Last week I had such an experience. I was having coffee and a bagel with a friend of mine. We were sitting outside at the time and a woman walked by our table. I mentioned to my friend that I knew her. Soon we moved inside as the wasps began to bother us. This woman came inside also and sat at the table next to us. She was obviously waiting for someone. She glanced at me and we each smiled and acknowledged each other as women often do.

I knew that I was likely to see her in a few days at a funeral of a common friend. As I (now presenting as a man) approached her at the funeral she greeted me warmly and gave me a big hug. Later as we were walking near each other she squeezed my elbow and smiled. This is a lovely, very talented woman whom I have known since the late 1970's.

My point is to ensure others that if you are presenting yourself well as a woman there is very little chance that people whom you know will realize that they also know you as a man.

kimdl93
09-14-2015, 06:20 PM
Is it possible that the squeeze and smile were an acknowledgement that she did recognize you? I guess we will never know.

BLUE ORCHID
09-15-2015, 07:28 AM
Hi Carol, From seeing your past pictures that are of a lovely:love: lady, it's entirely possible that she only saw a lady setting there.:hugs:

Leslie Langford
09-15-2015, 09:19 AM
I'm with kim.

It's one thing to be greeted warmly with a big hug as old friends do who haven't seen each other in a while tend to do, but the elbow squeeze and accompanying smile was a whole different gesture. The lady was obviously connecting with you on a more personal, intimate level at that moment, and sending you an unspoken message.

Whether that message was one of connectedness over the shared grief resulting from the loss of a mutual friend, or a subtle hint that she "knows" is open to conjecture, and one that only you can sort out as you were actually there to share that moment with her.

Either way, the good news here is that she obviously is an empathetic person who values your friendship and is sending you that message via her body language.
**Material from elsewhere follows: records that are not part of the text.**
-- ==== Sys2Proof/Syntax.lean ====
section
/-!
DEFINITION. The syntax of the AMH-9720: one constructor for each row of spec/opcode_table.json. An encoded
instruction carries the fields of its 96-bit word (R170) in the X layout of its OP (R171, R172); a step of the device that
no word encodes (a landing, an engine's completion, a distributor, host or fabric event) carries what names it.
-/

namespace Sys2Proof

/-- The three instruction streams of a job (R14). -/
inductive Strm where
  | a | v | m
  deriving DecidableEq, Repr, Inhabited

/-- The fields every word has: PM, AWE, AWK and the operand fields D, A, B, C (R170). -/
structure Hd where
  pm  : BitVec 4
  awe : Bool
  awk : BitVec 3
  d   : OpField
  a   : OpField
  b   : OpField
  c   : OpField
  deriving DecidableEq, Repr

/-- Layout X-Z: 36 bits, all reserved (R171). -/
structure Wz extends Hd where
  x : BitVec 36
  deriving DecidableEq, Repr

/-- Layout X-I: a signed 36-bit immediate or displacement (R171). -/
structure Wi extends Hd where
  imm : BitVec 36
  deriving DecidableEq, Repr

/-- Layout X-T: element type, rounding code, saturate, 28 bits of the entry's own (R171). -/
structure Wt extends Hd where
  et  : BitVec 4
  rm  : BitVec 3
  sat : Bool
  ext : BitVec 28
  deriving DecidableEq, Repr

/-- Layout X-M: class, token, open, size, byte displacement (R171). -/
structure Wm extends Hd where
  cls  : BitVec 4
  tke  : Bool
  tk   : BitVec 3
  opn  : Bool
  sz   : BitVec 3
  disp : BitVec 24
  deriving DecidableEq, Repr

/-- Layout X-F: scope, predecessor and successor kinds, class mask (R171). -/
structure Wf extends Hd where
  res   : BitVec 5
  scope : BitVec 3
  pred  : BitVec 6
  succ  : BitVec 6
  clm   : BitVec 16
  deriving DecidableEq, Repr

/-- A PREPARE message of the Almanac: sender, iteration, mask, digest and the delta's slot images, each with its
slot index (R367). -/
structure AlmMsg where
  sender : Nat
  iter   : BitVec 32
  mask   : Nat
  digest : BitVec 256
  delta  : List (Nat × List Byte)
  deriving DecidableEq, Repr

/-- What a COMMIT or an ABORT says: its sender and the iteration (R367). -/
structure AlmEnd where
  sender : Nat
  iter   : BitVec 32
  deriving DecidableEq, Repr, Inhabited

/-- Whose item comes over the fabric: a triple of a ring pass with its origin, or data of a tree with the neighbour it is from (R380, R381). -/
structure FabItem where
  ring   : Bool
  origin : Nat
  deriving DecidableEq, Repr, Inhabited
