/-- A core and the job it holds (R7, R12, R50). -/
structure Core where
  did : Nat
  cid : Nat
  running : Bool
  lrec : Nat
  gangNo : Nat
  node : Nat
  job  : BitVec 32
  njob : BitVec 32
  rank : BitVec 2
  sys  : Bool                    -- the region's view and flags at placement (R335)
  dbgOk : Bool
  pre  : Bool
  canon : Bool
  vbank : Bool
  rakeW : Nat
  spx  : Nat
  slot : Nat                     -- save slot (R336)
  stopReq : Bool                 -- its gang is to stop: its streams issue no further word (R196, R343, R352)
  stopAs  : StopKind
  halted : Bool
  rcb  : Word
  jobv : JobView                 -- the newest value of each per-job register (R52)
  sa : StrmSt
  sv : StrmSt
  sm : StrmSt
  vregs : Sparse VReg
  banks : BitVec 20              -- live vector banks (R347)
  masks : Sparse (BitVec 1024)   -- m1 to m15
  tiles : Sparse Tile
  queues : Sparse (List QSlot)
  ports : Sparse Port
  fmt   : FmtCopy
  rng   : Word
  pending : List Pending
  ops   : List MOp
  rake  : List Copy
  wins  : Sparse (Option Win)
  fetches : List WFetch
  cq    : List Word
  pmc   : Sparse Nat
  vbusy : Nat                    -- unit occupancy: the cycle each is free from (R9)
  mbusy : Nat
  abusy : Nat
  portFrom : Nat                 -- the memory port is held from this cycle
  portBusy : Nat                 -- to before this one (R9, R75)
  portQ : List (PortUser × Nat)  -- who waits for the memory port, in order of coming, and the cycle in which each last asked for it (R22)
  stalls : List Block            -- the waits at a bank of reads made by words that stand at issue, numbered 64 for each stream (R324)
  turnAt : Nat                   -- the cycle in which its streams have their next turn (R12, R46)
  viewAt : Nat                   -- the cycle in which it next comes under view (log entry 3)
  tlb   : List TlbEnt
  code  : List Host.Cell         -- memory as fetch reads it (R169)
  deriving DecidableEq, Repr, Inhabited

/-- An attention node; PREV and NEXT follow from the context's ordered lists (R125, log entry 8). -/
structure Node where
  e   : Nat
  tag : Nat
  grp : Nat
  flg : Nat
  deriving DecidableEq, Repr, Inhabited

/-- A sequence map entry (R141). -/
structure MapEnt where
  tier  : Nat
  v     : Bool
  brw   : Bool
  lend  : Nat
  frame : Nat
  deriving DecidableEq, Repr, Inhabited

/-- A command at the Orrery that has not been applied or not been completed (R128, R145, R293). `new`, `forked` and `put` stand
for the background work of a KVNEW, of a fork into a child, and of a record or image still to be written. -/
inductive KCmd where
  | new
  | kvw (p g l : Nat) (cell : List Byte)
  | renew (p g l : Nat) (dst : DestRef)
  | expire (p g : Nat) (dst : DestRef)
  | rewind (q : Nat)
  | adv (q : Nat)
  | commit (p : Nat)
  | fork (slab area k kmax ptb p : Nat) (dst : DestRef)
  | forked (child : Nat)
  | share (src a n : Nat) (dst : DestRef)
  | free (dst : DestRef)
  | smin (dst : DestRef)
  | smout (pages : List (Nat × Nat)) (va : Nat) (dst : DestRef)
  | sminv (dst : DestRef)
  | grow (base : Nat) (dst : DestRef)
  | stat (pa f : Nat) (dst : DestRef)
  | put (pages : List (Nat × Nat)) (va : Nat) (bytes : List Byte)
  deriving DecidableEq, Repr, Inhabited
Keep your eyes and ears open for other potential clues down the road that she might be "in the know", and you could just find yourself with a new ally/supporter if you ever feel comfortable enough revealing yourself fully to her...

Stephanie47
09-15-2015, 11:10 AM
I'm with Kim also. That gentle squeeze on the elbow was a way to tell you she recognized you and she was OK and supportive. Just because a man is en femme does not mean that negates a viewer's ability at facial recognition. I once saw my father-in-law at Halloween attired as a woman. I'd have to be blind as a bat not to have recognized him. Your facial features do not change. Neither does other attributes, such as height and weight.

docrobbysherry
09-15-2015, 11:28 AM
I don't think you've explained whether or not u think she made u, Carole.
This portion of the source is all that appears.